Due to further funding shortages for seismic retrofit projects, the Bay Area Toll Authority again raised tolls on all seven of the state-owned bridges in July 2010. The toll rate for autos on the San Mateo–Hayward Bridge was thus increased to $5.

In June 2018, Bay Area voters approved Regional Measure 3 to further raise the tolls on all seven of the state-owned bridges to fund $4.5 billion worth of transportation improvements in the area. Under the passed measure, the toll rate for autos on the San Mateo–Hayward Bridge was increased to $6 on January 1, 2019; to $7 on January 1, 2022; and then to $8 on January 1, 2025.

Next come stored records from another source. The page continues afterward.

/-! ### The matrix engine (R222 to R241, R257 to R259) -/

/-- R227, R229, R234 to R236, R238 to R241: a matrix instruction whose checks hold issues into the matrix queue of its
sequencer; the model's choice (log entries 18 and 78): an ATF is checked at issue for the alignment of its bases alone; MMAK without popping its WQ; ACLR and ADRN without a permit. -/
def Obligations.MatrixQueueResults : Prop :=
  ∀ (h : Hdr) (a b d : Reg) (tA tB : BitVec 8) (ts : List (BitVec 512)) (lst zr : Bool) (rm : RMode) (ml : MmaLit)
    (off : BitVec 11) (m : MmCmd) (e : BitVec 512),
    (mmOf (.mma h lst zr rm tA tB a b ml) = some m →
      QueuesOnSeq (.mma h lst zr rm tA tB a b ml) h (some .mat) .matrix 8
        (fun s r => (field (s.X b) 0 16 = 0 ∧ ts = [])
          ∨ (field (s.X b) 0 16 ≠ 0 ∧ m.mac0 + m.kt * m.nt ≤ 64
            ∧ s.mmCheck r m tA tB (low32 (s.X 0)) (s.X a) (s.X b) = .ok ts)) (regs3 0 a b) ts 0
      ∧ TrapsOnSeq (.mma h lst zr rm tA tB a b ml) h (some .mat) .operandReserved
        fun s _ => field (s.X b) 0 16 ≠ 0 ∧ 64 < m.mac0 + m.kt * m.nt)
    ∧ (mmOf (.mmak h lst zr rm tA tB d a b ml off) = some m →
      QueuesOnSeq (.mmak h lst zr rm tA tB d a b ml off) { h with wq := none } (some .mat) .matrix 8
        (fun s r => h.wq.all (fun q => s.isConsumer r q) = true
          ∧ ((field (s.X b) 0 16 = 0 ∧ ts = [])
            ∨ (field (s.X b) 0 16 ≠ 0 ∧ m.mac0 + m.kt * m.nt ≤ 64
              ∧ s.mmCheck r m tA tB (low32 (s.X d)) (s.X a) (s.X b) = .ok ts))) (regs3 d a b) ts 0)
    ∧ QueuesOnSeq (.aclr h a b) h none .matrix 8 (fun s _ => field (s.X a) 0 17 + field (s.X b) 0 18 ≤ 131072)
        (fun s => (0, s.X a, s.X b)) [] 0
    ∧ TrapsOnSeq (.aclr h a b) h none .addrRange (fun s _ => 131072 < field (s.X a) 0 17 + field (s.X b) 0 18)
    ∧ (∀ (sr sat clr tr : Bool) (tn : BitVec 8) (lda : BitVec 17) (n : Nat),
      QueuesOnSeq (.adrn h sr sat rm clr tr tn d a b lda) h none .matrix 8
        (fun s r => s.useTid r tn.toNat = .ok e
          ∧ (drainOf e (s.X d) (s.X a) (s.X b) tr lda).check (s.team? (strandOf r)) = none
          ∧ n = (if sr then field (s.X b) 0 16 * field (s.X b) 16 16 else 0)) (regs3 d a b) [e] n)
    ∧ QueuesOnSeq (.atq h tA d a) h (some .mat) .matrix 8
        (fun s r => s.attnCheck r [tA] (field (s.X a) 0 32) (field (s.X a) 32 7) = .ok ts) (regs3 d a 0) ts 0
    ∧ QueuesOnSeq (.ats h tA tB a b) h (some .mat) .matrix 8
        (fun s r => s.attnCheck r [tA, tB] (field (s.X a) 0 32) (field (s.X b) 0 32) = .ok ts) (regs3 0 a b) ts 0
    ∧ ∀ u : Bool, QueuesOnSeq (.atf h u a b) h (some .mat) .matrix 8
        (fun s _ => field (s.X a) 0 17 % 64 = 0 ∧ field (s.X b) 0 17 % 2 = 0) (regs3 0 a b) [] 0

/-- R222, R223, R225, R230 to R232, R249, R250, R253: a unit of MMA, or of an MMAK that has begun and whose tiles have landed, is
performed by its body on rails that stand as its FID asks; another FID moves the rails first, for one unit at a time.  A resumed
command whose tiles have gone, and an MMAK whose slots do not come any more, trap with LAND_SLOT.  An MMAK at the head of its queue
takes the rotation that arrived last if its start time has not passed, else the next; at its start time it pops WQ and begins, or
completes with SCHEDULE_MISS; of a rotation that is LOST or MISSED it completes with that. -/
def Obligations.MatrixEvents : Prop :=
  ∀ (s : State) (r : SeqRef) (c c' : Cmd) (rest : List Cmd) (m : MmCmd) (f : BitVec 2) (s' : State),
    (s.strand (strandOf r)).stop = .running → (s.seq r).matQ = c :: rest → mmOf c.ins = some m →
    f = (if (s.cluster r.die r.cl).raised then 0 else c.fid) →
    c' = (if c.tiles = [] ∧ (m.keys.all fun k => ((s.cluster r.die r.cl).tile k).v) = true then
        { c with tiles := tileKeys m (s.cluster r.die r.cl) } else c) →
    s' = (s.setHead r .matrix c').modCluster r.die r.cl (fun k => { k with lastFid := f, railFor := none }) →
    let done : State → Cmd → State := fun t k => if m.keyed then t.mmakEnd r k m 0 none else t.completeCmd r .matrix k
    let gone : Prop := c.recheck = true ∧ c.tiles ≠ [] ∧ c.tiles ≠ tileKeys m (s.cluster r.die r.cl)
    let landed : Prop := m.landed (s.cluster r.die r.cl) (low32 c.xd) (c.target.getD 0) = true
    let other : Prop := ∃ w, (s.cluster r.die r.cl).railFor = some w ∧ w.1 ≠ r.slot
      ∧ s.railUnit ⟨r.die, r.cl, w.1, .C⟩ = true
    let ready : Prop := c.pix < mmRows c.xb ∧ ¬ gone ∧ (m.keyed = true → c.begun = true ∧ landed)
    (mmRows c.xb ≤ c.pix → exec (.mmaUnit (.seq r)) s = .next (done s c))
    ∧ (c.pix < mmRows c.xb → (m.keyed = true → c.begun = true) → gone →
        exec (.mmaUnit (.seq r)) s = .next (s.unitTrap r c .landSlot 0))
    ∧ (c.pix < mmRows c.xb → ¬ gone → m.keyed = true → c.begun = true → ¬ landed →
        s.chain.slotOf (low32 c.xd) (c.target.getD 0) = none →
        exec (.mmaUnit (.seq r)) s = .next (s.unitTrap r c .landSlot 0))
    ∧ (ready → ((s.cluster r.die r.cl).switching ≠ 0 ∨ other) → exec (.mmaUnit (.seq r)) s = .next s)
    ∧ (ready → (s.cluster r.die r.cl).switching = 0 → ¬ other → (s.cluster r.die r.cl).lastFid ≠ f →
        (s.cluster r.die r.cl).railFor ≠ some (r.slot, f) →
        exec (.mmaUnit (.seq r)) s = .next (s.modCluster r.die r.cl fun k =>
          { k with switching := 13, railFor := some (r.slot, f) }))
    ∧ (ready → (s.cluster r.die r.cl).switching = 0 → ¬ other →
        ((s.cluster r.die r.cl).lastFid = f ∨ (s.cluster r.die r.cl).railFor = some (r.slot, f)) →
        (∀ cause detail,
          (mmUnit m f.toNat (s.island (islandOf r.die r.cl)).parked).run ⟨s', r, c'⟩ = .error (cause, detail) →
          exec (.mmaUnit (.seq r)) s = .next (s'.unitTrap r c' cause detail))
        ∧ ∀ (g : Eng) (t : State), (mmUnit m f.toNat (s.island (islandOf r.die r.cl)).parked).run ⟨s', r, c'⟩ = .ok (false, g) →
          t = g.s.setHead r .matrix { g.c with pix := c.pix + 1 } →
          (c.pix + 1 < mmRows c.xb → exec (.mmaUnit (.seq r)) s = .next t)
          ∧ (c.pix + 1 = mmRows c.xb → t.runs r = true → g.c.seqNo = c.seqNo → (mmOf g.c.ins).isSome = true →
            exec (.mmaUnit (.seq r)) s = .next (done t { g.c with pix := c.pix + 1 })))
    ∧ (m.keyed = true → c.begun = false → c.target = none → mmRows c.xb ≠ 0 → ∀ a : BitVec 32 × Nat,
        (s.die r.die).lastOf (low32 c.xd) = some a → s.residentSince (strandOf r) ≤ a.2 →
        exec (.mmakTargetChoice (.seq r)) s = .next (s.setHead r .matrix { c with
          head := some (c.head.getD (s.tsc r.die))
          target := some (if c.head.isSome ∨ s.tsc r.die ≤ a.2 + 16 * m.off then a.1 else a.1 + 1) }))
    ∧ (m.keyed = true → c.begun = false → ∀ rot : BitVec 32, c.target = some rot →
        (s.rotState r.die (low32 c.xd) rot = .lost →
          exec (.mmakStartTime (.seq r)) s = .next (s.mmakEnd r c m 2 none))
        ∧ (s.rotState r.die (low32 c.xd) rot = .missed →
          exec (.mmakStartTime (.seq r)) s = .next (s.mmakEnd r c m 1 (some .segmentMissed)))
        ∧ ∀ arr : Nat, s.rotState r.die (low32 c.xd) rot = .here arr → (s.die r.die).arrivedAt (low32 c.xd) rot = some arr →
          arr + 16 * m.off ≤ s.tsc r.die →
          ((hdrOf c.ins).wq = none →
            exec (.mmakStartTime (.seq r)) s = .next (s.setHead r .matrix { c with begun := true }))
          ∧ ∀ q, (hdrOf c.ins).wq = some q →
            (0 < (s.strand (strandOf r)).free q →
              exec (.mmakStartTime (.seq r)) s = .next ((s.popQ r q 1).setHead r .matrix { c with begun := true }))
            ∧ ((s.strand (strandOf r)).free q = 0 →
              exec (.mmakStartTime (.seq r)) s = .next (s.mmakEnd r c m 3 (some .scheduleMiss))))
    ∧ ∀ die cl, (s.cluster die cl).switching = 1 →
        exec (.fidRailSwitchDone die cl) s = .next (s.modCluster die cl fun k => { k with switching := 0 })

In September 2019, the MTC approved a $4 million plan to eliminate toll takers and convert all seven of the state-owned bridges to all-electronic tolling, citing that 80 percent of drivers are now using Fastrak and the change would improve traffic flow. On March 20, 2020, accelerated by the COVID-19 pandemic, all-electronic tolling was placed in effect for all seven state-owned toll bridges. The MTC then installed new systems at all seven bridges to make them permanently cashless by the start of 2021. In April 2022, the Bay Area Toll Authority announced plans to remove all remaining unused toll booths and create an open-road tolling system which functions at highway speeds.

The Bay Area Toll Authority then approved a plan in December 2024 to implement 50-cent annual toll increases on all seven state-owned bridges between 2026 and 2030 to help pay for bridge maintenance. The standard toll rate for autos will thus rise to $8.50 on January 1, 2026; $9 in 2027; $9.50 in 2028; $10 in 2029; and then to $10.50 in 2030. And becoming effective in 2027, a 25-cent surcharge will be added to any toll charged to a license plate account, and a 50-cent surcharge added to a toll violation invoice, due to the added cost of processing these payment methods. The carpool lane rules will also be standardized across the toll bridges in 2026, with a minimum of three people required to qualify for the discount.